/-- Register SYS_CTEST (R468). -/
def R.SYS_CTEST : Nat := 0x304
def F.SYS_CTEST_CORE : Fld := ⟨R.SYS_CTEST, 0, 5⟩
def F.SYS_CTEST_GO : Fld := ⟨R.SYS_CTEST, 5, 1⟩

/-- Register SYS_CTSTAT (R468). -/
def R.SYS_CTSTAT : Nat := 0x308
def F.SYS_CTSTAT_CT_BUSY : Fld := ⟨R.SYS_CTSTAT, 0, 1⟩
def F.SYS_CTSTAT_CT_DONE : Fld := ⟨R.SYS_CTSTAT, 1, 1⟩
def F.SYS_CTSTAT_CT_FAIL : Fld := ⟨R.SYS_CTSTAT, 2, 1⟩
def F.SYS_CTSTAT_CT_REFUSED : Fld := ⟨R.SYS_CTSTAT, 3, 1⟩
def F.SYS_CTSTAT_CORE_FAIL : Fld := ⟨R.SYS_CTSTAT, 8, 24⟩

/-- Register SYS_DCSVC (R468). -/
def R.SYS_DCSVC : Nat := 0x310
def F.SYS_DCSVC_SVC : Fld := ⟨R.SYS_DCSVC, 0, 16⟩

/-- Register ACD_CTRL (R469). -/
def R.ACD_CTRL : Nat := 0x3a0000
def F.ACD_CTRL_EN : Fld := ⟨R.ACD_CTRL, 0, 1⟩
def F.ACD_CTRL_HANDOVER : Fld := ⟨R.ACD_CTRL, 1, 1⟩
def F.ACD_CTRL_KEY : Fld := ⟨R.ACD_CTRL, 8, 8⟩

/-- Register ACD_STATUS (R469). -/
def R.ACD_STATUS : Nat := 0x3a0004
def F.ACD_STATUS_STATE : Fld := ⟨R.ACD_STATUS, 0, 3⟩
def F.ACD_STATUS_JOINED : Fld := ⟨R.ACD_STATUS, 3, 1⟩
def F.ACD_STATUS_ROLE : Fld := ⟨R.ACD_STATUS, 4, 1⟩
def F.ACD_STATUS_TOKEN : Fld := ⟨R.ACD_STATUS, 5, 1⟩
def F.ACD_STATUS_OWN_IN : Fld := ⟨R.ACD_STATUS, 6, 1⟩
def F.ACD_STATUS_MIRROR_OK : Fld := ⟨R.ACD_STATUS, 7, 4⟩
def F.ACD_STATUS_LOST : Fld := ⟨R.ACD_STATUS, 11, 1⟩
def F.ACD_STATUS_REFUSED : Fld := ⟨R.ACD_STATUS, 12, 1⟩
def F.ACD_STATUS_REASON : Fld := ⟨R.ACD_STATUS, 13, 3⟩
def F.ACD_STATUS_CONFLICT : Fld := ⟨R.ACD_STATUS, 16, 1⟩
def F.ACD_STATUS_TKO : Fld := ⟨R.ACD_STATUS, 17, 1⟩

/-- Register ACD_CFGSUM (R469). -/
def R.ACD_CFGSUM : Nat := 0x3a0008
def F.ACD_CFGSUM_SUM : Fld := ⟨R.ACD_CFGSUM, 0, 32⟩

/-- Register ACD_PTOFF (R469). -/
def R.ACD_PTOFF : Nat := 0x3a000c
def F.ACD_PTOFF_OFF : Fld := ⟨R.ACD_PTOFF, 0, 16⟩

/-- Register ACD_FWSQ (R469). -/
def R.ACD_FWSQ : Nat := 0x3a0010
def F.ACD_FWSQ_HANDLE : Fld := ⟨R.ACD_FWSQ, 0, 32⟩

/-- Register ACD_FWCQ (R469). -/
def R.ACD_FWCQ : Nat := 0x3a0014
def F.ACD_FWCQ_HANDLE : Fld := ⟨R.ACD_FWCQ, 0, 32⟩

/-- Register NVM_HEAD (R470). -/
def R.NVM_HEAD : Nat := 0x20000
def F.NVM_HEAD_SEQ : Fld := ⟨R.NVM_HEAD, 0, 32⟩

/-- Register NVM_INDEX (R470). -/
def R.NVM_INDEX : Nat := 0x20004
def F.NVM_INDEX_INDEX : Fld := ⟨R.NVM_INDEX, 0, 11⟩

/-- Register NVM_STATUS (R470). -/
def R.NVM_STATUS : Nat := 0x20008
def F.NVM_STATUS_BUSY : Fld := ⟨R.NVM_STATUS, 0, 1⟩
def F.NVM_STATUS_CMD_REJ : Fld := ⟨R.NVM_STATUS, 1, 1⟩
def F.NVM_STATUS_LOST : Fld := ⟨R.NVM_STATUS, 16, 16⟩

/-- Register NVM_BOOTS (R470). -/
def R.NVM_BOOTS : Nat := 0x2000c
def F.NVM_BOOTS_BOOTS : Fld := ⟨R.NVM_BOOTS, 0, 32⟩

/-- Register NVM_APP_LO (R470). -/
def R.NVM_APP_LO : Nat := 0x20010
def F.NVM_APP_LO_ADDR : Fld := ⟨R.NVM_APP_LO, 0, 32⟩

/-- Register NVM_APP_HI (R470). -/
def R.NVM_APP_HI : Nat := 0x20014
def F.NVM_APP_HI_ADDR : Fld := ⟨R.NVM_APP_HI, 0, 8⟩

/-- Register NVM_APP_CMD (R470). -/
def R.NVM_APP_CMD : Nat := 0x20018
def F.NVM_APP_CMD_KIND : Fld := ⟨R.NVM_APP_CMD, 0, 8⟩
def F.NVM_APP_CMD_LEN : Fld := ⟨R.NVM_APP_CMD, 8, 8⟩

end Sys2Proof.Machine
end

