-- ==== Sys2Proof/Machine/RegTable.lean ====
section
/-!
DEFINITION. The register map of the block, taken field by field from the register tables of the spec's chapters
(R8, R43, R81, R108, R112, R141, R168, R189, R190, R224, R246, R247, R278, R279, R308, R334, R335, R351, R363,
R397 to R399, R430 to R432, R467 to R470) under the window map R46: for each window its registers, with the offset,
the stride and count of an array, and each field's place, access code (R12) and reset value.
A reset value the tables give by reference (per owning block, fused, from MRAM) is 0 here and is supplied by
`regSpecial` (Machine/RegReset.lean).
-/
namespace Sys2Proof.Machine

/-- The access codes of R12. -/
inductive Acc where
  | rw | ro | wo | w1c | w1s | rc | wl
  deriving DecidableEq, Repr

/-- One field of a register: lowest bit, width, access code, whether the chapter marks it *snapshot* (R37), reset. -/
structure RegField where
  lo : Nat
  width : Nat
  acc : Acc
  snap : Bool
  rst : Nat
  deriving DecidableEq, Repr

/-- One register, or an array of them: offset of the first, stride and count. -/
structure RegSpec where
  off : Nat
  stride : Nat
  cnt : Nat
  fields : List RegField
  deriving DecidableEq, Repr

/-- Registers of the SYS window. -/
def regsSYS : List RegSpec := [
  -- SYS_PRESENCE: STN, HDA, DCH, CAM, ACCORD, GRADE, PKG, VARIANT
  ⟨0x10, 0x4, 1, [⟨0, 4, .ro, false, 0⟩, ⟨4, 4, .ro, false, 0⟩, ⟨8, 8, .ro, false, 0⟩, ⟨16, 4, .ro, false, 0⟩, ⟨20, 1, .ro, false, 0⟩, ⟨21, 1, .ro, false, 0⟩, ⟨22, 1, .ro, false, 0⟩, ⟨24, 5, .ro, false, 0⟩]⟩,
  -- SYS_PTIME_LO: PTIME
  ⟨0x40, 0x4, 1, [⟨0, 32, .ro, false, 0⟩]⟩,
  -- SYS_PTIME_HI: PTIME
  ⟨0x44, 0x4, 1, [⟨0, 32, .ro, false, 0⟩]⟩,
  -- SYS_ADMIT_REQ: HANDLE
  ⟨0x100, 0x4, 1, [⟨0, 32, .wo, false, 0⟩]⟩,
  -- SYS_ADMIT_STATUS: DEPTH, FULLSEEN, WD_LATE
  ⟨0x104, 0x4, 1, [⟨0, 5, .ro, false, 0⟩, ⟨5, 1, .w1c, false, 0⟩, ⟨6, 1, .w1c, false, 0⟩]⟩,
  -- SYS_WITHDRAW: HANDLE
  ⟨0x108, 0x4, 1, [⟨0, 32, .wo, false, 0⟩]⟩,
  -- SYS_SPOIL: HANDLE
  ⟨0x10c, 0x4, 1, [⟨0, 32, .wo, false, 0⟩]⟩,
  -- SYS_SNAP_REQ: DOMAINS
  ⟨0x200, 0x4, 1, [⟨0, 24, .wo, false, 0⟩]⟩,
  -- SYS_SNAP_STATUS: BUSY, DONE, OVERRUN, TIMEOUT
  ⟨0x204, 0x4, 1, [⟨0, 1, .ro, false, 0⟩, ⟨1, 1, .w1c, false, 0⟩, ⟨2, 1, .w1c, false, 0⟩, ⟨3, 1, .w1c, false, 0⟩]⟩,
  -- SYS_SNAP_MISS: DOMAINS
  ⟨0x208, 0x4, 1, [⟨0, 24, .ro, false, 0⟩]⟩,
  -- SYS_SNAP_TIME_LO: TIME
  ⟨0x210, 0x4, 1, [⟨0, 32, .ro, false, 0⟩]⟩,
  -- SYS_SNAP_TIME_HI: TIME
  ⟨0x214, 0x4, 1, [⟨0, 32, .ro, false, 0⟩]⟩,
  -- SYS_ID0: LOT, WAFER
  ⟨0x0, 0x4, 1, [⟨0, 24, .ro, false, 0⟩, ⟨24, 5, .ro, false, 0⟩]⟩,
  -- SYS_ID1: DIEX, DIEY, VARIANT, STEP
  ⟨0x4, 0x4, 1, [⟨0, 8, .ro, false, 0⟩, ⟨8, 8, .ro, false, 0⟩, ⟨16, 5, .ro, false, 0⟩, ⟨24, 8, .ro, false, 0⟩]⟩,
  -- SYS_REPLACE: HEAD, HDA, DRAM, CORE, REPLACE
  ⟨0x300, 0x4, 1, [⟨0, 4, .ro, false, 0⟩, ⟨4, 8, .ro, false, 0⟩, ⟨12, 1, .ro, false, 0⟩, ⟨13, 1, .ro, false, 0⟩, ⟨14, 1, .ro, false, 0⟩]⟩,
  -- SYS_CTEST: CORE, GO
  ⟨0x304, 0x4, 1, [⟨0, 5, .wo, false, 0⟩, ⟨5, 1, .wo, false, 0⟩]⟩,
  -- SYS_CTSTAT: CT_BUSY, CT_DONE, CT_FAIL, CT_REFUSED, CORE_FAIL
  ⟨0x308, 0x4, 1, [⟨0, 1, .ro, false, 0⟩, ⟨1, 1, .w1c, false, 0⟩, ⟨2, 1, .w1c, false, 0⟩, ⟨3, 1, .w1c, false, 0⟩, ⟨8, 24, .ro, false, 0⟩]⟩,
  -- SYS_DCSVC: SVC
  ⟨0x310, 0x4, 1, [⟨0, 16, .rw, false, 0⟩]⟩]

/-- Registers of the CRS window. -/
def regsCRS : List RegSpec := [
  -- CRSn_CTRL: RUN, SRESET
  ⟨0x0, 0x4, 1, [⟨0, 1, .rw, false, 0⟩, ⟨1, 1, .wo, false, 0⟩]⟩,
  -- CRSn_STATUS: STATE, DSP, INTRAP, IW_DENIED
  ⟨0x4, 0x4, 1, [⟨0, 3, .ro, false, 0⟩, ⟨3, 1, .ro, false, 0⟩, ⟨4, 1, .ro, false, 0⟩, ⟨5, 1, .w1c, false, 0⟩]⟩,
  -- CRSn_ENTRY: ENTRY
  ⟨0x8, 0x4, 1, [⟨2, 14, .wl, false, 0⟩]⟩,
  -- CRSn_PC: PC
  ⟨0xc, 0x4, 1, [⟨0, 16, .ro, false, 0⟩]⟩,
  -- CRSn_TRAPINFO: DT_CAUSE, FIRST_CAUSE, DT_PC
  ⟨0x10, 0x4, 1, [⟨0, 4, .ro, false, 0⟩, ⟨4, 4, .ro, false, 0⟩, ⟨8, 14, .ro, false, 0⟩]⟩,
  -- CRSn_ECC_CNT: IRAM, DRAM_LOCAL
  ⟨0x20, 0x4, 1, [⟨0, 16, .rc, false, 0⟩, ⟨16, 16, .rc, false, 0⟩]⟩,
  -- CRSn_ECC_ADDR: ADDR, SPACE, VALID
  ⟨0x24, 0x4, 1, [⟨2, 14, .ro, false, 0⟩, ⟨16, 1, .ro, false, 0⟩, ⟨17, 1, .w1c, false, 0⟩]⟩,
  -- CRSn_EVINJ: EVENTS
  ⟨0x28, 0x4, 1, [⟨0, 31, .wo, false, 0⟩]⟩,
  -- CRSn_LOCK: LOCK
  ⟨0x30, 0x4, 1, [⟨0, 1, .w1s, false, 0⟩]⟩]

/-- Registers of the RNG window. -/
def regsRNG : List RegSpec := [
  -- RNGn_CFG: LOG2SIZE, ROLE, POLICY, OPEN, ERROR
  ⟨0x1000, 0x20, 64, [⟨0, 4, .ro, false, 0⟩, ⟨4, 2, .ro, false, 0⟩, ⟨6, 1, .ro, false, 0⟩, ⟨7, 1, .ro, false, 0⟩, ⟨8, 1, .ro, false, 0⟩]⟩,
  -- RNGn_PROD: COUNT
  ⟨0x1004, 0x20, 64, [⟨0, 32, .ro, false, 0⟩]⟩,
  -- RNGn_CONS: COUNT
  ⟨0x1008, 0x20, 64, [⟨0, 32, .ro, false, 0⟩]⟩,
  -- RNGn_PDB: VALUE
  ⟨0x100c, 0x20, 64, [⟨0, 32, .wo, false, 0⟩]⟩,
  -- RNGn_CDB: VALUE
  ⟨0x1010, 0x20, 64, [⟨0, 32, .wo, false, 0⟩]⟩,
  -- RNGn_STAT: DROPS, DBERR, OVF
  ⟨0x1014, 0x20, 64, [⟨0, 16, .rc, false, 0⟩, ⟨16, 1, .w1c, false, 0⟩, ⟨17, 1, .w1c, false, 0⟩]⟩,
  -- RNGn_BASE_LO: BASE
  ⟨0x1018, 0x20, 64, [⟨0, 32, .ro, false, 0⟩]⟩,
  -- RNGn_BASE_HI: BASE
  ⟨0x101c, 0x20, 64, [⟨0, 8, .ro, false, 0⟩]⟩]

========================

Exercise
Please restate the records word for word. Go from the first line to the line with "def R.NVM_HEAD : Nat := 0x20000" and include both.

Written solution
/-- Register SYS_CTEST (R468). -/
def R.SYS_CTEST : Nat := 0x304
def F.SYS_CTEST_CORE : Fld := ⟨R.SYS_CTEST, 0, 5⟩
def F.SYS_CTEST_GO : Fld := ⟨R.SYS_CTEST, 5, 1⟩

/-- Register SYS_CTSTAT (R468). -/
def R.SYS_CTSTAT : Nat := 0x308
def F.SYS_CTSTAT_CT_BUSY : Fld := ⟨R.SYS_CTSTAT, 0, 1⟩
def F.SYS_CTSTAT_CT_DONE : Fld := ⟨R.SYS_CTSTAT, 1, 1⟩
def F.SYS_CTSTAT_CT_FAIL : Fld := ⟨R.SYS_CTSTAT, 2, 1⟩
def F.SYS_CTSTAT_CT_REFUSED : Fld := ⟨R.SYS_CTSTAT, 3, 1⟩
def F.SYS_CTSTAT_CORE_FAIL : Fld := ⟨R.SYS_CTSTAT, 8, 24⟩

/-- Register SYS_DCSVC (R468). -/
def R.SYS_DCSVC : Nat := 0x310
def F.SYS_DCSVC_SVC : Fld := ⟨R.SYS_DCSVC, 0, 16⟩

/-- Register ACD_CTRL (R469). -/
def R.ACD_CTRL : Nat := 0x3a0000
def F.ACD_CTRL_EN : Fld := ⟨R.ACD_CTRL, 0, 1⟩
def F.ACD_CTRL_HANDOVER : Fld := ⟨R.ACD_CTRL, 1, 1⟩
def F.ACD_CTRL_KEY : Fld := ⟨R.ACD_CTRL, 8, 8⟩

/-- Register ACD_STATUS (R469). -/
def R.ACD_STATUS : Nat := 0x3a0004
def F.ACD_STATUS_STATE : Fld := ⟨R.ACD_STATUS, 0, 3⟩
def F.ACD_STATUS_JOINED : Fld := ⟨R.ACD_STATUS, 3, 1⟩
def F.ACD_STATUS_ROLE : Fld := ⟨R.ACD_STATUS, 4, 1⟩
def F.ACD_STATUS_TOKEN : Fld := ⟨R.ACD_STATUS, 5, 1⟩
def F.ACD_STATUS_OWN_IN : Fld := ⟨R.ACD_STATUS, 6, 1⟩
def F.ACD_STATUS_MIRROR_OK : Fld := ⟨R.ACD_STATUS, 7, 4⟩
def F.ACD_STATUS_LOST : Fld := ⟨R.ACD_STATUS, 11, 1⟩
def F.ACD_STATUS_REFUSED : Fld := ⟨R.ACD_STATUS, 12, 1⟩
def F.ACD_STATUS_REASON : Fld := ⟨R.ACD_STATUS, 13, 3⟩
def F.ACD_STATUS_CONFLICT : Fld := ⟨R.ACD_STATUS, 16, 1⟩
def F.ACD_STATUS_TKO : Fld := ⟨R.ACD_STATUS, 17, 1⟩

/-- Register ACD_CFGSUM (R469). -/
def R.ACD_CFGSUM : Nat := 0x3a0008
def F.ACD_CFGSUM_SUM : Fld := ⟨R.ACD_CFGSUM, 0, 32⟩

/-- Register ACD_PTOFF (R469). -/
def R.ACD_PTOFF : Nat := 0x3a000c
def F.ACD_PTOFF_OFF : Fld := ⟨R.ACD_PTOFF, 0, 16⟩

/-- Register ACD_FWSQ (R469). -/
def R.ACD_FWSQ : Nat := 0x3a0010
def F.ACD_FWSQ_HANDLE : Fld := ⟨R.ACD_FWSQ, 0, 32⟩

/-- Register ACD_FWCQ (R469). -/
def R.ACD_FWCQ : Nat := 0x3a0014
def F.ACD_FWCQ_HANDLE : Fld := ⟨R.ACD_FWCQ, 0, 32⟩

/-- Register NVM_HEAD (R470). -/
def R.NVM_HEAD : Nat := 0x20000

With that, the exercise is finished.